== DATA FOR THIS TASK ==
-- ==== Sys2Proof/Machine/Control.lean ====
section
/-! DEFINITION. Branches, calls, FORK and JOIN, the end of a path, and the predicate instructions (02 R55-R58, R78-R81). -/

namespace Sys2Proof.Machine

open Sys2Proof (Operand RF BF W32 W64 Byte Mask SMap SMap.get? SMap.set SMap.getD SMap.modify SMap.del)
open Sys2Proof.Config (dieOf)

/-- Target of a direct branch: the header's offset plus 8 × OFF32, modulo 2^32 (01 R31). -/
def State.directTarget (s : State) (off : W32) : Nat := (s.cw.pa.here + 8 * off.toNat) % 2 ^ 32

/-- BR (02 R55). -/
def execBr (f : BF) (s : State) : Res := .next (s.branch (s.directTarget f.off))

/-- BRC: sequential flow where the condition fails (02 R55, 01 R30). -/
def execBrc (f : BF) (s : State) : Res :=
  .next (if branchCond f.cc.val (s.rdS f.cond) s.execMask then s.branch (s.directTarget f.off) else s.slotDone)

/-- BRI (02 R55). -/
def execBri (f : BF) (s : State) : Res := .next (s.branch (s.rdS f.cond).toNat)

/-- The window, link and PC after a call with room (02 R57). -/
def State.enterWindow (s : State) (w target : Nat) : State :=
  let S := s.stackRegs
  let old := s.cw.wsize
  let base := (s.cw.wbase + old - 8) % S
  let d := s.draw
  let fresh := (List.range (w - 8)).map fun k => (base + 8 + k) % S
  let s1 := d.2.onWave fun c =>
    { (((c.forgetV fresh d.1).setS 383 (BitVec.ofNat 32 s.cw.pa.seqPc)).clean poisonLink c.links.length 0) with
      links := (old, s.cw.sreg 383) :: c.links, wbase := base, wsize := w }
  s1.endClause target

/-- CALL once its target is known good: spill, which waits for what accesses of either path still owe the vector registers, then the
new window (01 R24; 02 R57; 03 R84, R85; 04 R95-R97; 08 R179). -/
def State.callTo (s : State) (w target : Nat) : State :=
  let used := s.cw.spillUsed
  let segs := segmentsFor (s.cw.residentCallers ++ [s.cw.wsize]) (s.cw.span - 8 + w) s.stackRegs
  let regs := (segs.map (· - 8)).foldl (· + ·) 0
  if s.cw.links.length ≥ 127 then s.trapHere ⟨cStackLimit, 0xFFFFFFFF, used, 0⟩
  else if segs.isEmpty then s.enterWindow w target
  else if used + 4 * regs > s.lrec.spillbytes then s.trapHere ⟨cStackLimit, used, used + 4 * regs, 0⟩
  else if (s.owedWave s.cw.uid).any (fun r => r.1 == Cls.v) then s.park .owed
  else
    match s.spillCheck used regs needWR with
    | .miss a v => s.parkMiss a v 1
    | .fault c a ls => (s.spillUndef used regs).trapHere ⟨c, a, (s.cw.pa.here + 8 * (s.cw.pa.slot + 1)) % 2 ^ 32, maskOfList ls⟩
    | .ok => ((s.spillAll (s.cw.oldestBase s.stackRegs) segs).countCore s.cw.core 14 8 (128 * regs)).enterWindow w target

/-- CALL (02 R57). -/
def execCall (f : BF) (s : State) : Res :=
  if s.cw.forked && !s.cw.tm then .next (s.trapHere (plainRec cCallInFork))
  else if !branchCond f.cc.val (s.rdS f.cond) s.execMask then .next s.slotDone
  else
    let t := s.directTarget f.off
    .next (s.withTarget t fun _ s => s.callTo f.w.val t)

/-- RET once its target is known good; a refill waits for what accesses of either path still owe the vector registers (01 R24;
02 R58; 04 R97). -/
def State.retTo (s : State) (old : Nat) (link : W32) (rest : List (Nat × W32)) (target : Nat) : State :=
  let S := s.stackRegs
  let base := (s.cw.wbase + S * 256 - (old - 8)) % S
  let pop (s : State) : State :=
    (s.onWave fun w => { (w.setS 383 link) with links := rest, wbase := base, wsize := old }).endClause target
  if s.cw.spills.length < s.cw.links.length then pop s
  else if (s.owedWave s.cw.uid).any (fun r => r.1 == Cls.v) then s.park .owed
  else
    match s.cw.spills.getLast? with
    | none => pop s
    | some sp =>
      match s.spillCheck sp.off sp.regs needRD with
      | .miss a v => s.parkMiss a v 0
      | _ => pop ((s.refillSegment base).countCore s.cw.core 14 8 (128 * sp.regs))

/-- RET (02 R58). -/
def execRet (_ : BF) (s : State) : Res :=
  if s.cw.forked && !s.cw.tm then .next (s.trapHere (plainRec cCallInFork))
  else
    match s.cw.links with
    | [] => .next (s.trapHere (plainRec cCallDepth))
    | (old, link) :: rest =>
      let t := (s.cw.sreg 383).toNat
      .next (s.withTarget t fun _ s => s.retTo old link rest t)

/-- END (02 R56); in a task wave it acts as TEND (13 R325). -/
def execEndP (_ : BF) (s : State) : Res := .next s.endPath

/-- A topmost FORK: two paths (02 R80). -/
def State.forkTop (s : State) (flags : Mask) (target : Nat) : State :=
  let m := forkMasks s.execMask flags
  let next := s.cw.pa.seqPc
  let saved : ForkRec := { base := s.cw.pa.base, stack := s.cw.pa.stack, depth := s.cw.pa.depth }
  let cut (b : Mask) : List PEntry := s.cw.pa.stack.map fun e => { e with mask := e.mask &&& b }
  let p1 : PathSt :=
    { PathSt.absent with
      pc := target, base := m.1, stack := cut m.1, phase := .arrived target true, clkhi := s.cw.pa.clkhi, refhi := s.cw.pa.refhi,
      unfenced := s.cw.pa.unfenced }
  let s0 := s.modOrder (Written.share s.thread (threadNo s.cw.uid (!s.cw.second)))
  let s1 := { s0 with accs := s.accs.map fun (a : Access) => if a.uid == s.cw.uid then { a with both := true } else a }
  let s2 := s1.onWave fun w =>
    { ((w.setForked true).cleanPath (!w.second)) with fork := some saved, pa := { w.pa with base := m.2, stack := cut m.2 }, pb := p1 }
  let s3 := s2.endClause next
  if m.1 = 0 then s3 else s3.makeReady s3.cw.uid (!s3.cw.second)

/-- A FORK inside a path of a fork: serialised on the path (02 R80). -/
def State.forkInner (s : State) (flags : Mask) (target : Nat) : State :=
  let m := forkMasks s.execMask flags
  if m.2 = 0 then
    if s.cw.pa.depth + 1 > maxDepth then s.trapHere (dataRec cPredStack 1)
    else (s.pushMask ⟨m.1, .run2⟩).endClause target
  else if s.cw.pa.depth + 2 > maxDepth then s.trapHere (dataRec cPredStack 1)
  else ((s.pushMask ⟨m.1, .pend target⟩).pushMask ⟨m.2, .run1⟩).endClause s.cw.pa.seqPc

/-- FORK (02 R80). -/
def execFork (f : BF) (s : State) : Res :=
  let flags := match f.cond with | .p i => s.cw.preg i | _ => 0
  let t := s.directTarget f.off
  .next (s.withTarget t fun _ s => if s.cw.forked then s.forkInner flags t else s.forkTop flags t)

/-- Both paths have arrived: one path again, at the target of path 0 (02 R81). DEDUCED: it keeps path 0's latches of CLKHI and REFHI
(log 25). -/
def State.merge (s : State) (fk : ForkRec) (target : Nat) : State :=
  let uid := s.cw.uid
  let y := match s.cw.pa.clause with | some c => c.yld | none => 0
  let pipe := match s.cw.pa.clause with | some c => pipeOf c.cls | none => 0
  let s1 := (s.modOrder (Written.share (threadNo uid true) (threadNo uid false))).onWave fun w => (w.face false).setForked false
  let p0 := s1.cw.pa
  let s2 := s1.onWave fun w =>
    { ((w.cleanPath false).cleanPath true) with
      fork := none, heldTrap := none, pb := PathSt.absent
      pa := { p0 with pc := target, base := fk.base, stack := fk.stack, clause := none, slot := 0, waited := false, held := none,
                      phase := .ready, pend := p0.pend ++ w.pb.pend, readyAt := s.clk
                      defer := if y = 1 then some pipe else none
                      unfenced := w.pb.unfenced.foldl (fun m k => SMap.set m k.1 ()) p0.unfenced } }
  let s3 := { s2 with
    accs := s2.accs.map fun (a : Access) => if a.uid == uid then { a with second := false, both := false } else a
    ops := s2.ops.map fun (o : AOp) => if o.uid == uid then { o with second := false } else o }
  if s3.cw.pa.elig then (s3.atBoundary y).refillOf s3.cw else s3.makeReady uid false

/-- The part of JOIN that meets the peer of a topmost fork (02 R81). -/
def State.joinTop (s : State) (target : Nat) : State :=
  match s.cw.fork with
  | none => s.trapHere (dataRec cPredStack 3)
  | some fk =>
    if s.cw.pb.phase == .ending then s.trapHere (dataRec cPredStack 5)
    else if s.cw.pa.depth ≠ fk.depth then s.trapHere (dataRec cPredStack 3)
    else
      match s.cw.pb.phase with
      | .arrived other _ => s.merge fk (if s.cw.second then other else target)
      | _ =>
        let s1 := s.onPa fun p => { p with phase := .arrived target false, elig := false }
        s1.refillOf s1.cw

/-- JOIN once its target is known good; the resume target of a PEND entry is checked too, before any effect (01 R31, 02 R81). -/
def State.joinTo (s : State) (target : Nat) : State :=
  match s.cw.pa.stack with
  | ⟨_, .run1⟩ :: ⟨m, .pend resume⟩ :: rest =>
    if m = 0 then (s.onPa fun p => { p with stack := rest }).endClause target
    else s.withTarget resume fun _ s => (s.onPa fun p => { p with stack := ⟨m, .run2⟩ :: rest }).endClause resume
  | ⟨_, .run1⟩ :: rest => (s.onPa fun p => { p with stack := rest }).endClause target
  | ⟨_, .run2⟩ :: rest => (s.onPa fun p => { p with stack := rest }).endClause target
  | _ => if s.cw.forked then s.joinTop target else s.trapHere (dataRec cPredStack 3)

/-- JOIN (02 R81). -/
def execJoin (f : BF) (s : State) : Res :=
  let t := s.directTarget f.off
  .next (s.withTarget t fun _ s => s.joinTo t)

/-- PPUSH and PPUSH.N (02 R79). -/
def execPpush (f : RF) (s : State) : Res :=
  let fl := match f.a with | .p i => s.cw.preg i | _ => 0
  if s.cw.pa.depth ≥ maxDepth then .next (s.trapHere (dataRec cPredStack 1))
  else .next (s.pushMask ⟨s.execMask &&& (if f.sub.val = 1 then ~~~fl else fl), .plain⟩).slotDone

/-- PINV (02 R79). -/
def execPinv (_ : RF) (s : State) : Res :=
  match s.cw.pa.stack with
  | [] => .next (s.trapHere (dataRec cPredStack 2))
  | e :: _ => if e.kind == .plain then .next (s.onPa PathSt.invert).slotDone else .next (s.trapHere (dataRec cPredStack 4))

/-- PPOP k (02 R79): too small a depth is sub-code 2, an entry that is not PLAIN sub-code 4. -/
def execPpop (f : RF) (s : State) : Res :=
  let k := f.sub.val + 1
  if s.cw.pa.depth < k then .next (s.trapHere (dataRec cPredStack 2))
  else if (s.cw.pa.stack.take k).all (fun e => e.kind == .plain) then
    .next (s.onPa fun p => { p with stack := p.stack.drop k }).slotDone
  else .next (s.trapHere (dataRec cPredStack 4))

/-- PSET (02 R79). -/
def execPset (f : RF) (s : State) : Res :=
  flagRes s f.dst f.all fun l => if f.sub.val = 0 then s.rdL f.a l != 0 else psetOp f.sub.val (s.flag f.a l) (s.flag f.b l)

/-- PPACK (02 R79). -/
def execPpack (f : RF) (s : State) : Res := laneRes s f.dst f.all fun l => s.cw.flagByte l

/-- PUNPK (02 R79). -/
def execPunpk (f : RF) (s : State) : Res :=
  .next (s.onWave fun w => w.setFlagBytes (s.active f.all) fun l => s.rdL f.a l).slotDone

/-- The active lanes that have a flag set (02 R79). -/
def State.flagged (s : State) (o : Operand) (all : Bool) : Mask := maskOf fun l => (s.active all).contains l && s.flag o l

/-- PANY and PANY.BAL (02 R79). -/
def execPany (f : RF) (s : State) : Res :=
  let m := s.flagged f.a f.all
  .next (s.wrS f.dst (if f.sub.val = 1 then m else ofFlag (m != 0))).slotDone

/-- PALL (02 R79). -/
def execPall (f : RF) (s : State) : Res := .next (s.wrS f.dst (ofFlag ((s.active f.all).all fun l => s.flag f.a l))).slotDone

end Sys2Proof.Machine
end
===
== DATA FOR THIS TASK ==
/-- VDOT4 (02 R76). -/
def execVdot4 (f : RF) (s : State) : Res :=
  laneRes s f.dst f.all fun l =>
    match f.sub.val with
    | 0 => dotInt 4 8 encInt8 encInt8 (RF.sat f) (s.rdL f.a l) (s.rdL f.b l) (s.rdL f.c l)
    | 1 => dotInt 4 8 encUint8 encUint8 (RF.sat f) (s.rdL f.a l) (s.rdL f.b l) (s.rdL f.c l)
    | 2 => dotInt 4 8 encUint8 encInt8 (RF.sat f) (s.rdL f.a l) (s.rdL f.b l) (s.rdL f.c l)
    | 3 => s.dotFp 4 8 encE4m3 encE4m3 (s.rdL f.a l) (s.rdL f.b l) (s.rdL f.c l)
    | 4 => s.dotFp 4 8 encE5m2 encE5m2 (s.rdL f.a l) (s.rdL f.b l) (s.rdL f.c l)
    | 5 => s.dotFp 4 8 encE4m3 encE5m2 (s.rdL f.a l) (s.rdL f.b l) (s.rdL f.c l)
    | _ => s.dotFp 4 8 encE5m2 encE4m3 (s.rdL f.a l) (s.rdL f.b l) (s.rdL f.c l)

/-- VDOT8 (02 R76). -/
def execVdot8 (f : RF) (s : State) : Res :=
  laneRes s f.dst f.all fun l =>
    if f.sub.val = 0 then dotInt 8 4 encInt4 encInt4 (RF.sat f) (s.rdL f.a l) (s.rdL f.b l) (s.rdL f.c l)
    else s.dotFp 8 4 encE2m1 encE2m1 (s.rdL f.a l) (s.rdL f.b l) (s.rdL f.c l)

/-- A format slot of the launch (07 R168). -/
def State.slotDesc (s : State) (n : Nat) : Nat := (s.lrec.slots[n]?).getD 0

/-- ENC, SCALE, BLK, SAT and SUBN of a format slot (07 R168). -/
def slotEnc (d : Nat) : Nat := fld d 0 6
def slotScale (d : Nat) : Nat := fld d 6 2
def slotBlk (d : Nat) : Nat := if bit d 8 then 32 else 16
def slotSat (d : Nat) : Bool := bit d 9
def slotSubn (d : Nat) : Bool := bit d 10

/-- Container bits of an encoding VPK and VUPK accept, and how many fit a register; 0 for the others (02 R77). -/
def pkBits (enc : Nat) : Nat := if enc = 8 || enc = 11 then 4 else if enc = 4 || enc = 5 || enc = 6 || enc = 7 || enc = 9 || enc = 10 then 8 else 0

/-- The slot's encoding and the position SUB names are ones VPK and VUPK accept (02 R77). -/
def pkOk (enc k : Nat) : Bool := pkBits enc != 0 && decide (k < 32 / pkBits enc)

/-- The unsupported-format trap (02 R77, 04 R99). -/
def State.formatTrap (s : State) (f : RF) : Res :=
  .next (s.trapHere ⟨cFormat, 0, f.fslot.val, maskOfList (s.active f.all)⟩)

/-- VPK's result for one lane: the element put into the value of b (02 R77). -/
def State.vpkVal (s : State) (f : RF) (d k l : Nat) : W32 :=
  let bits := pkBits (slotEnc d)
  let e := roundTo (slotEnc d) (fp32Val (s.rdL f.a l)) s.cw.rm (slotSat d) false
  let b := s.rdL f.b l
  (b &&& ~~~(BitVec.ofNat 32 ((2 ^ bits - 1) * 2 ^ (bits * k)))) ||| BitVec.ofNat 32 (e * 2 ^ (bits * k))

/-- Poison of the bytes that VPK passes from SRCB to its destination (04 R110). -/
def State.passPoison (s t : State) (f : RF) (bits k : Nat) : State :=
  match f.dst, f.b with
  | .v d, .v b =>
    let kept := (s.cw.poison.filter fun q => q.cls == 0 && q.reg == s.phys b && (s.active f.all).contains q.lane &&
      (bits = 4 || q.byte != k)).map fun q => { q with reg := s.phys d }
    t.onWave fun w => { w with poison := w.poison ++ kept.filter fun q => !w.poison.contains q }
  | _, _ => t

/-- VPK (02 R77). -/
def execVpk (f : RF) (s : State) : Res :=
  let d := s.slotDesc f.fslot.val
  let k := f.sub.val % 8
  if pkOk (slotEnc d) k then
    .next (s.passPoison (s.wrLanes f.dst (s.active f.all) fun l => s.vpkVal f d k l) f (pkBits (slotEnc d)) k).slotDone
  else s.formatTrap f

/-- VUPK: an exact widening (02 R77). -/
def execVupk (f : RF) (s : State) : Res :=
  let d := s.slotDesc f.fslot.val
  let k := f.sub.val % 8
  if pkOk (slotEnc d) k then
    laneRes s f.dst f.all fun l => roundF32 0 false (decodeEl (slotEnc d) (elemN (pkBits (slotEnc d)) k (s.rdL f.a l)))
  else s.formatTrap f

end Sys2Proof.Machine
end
===
Could you write out, exactly as they stand, only the lines above that begin at the line with "let used := s.cw.spillUsed" and stop after the line with "s.parkMiss a v 1"?

**EXERCISE SOLUTION:**
  let used := s.cw.spillUsed
  let segs := segmentsFor (s.cw.residentCallers ++ [s.cw.wsize]) (s.cw.span - 8 + w) s.stackRegs
  let regs := (segs.map (· - 8)).foldl (· + ·) 0
  if s.cw.links.length ≥ 127 then s.trapHere ⟨cStackLimit, 0xFFFFFFFF, used, 0⟩
  else if segs.isEmpty then s.enterWindow w target
  else if used + 4 * regs > s.lrec.spillbytes then s.trapHere ⟨cStackLimit, used, used + 4 * regs, 0⟩
  else if (s.owedWave s.cw.uid).any (fun r => r.1 == Cls.v) then s.park .owed
  else
    match s.spillCheck used regs needWR with
    | .miss a v => s.parkMiss a v 1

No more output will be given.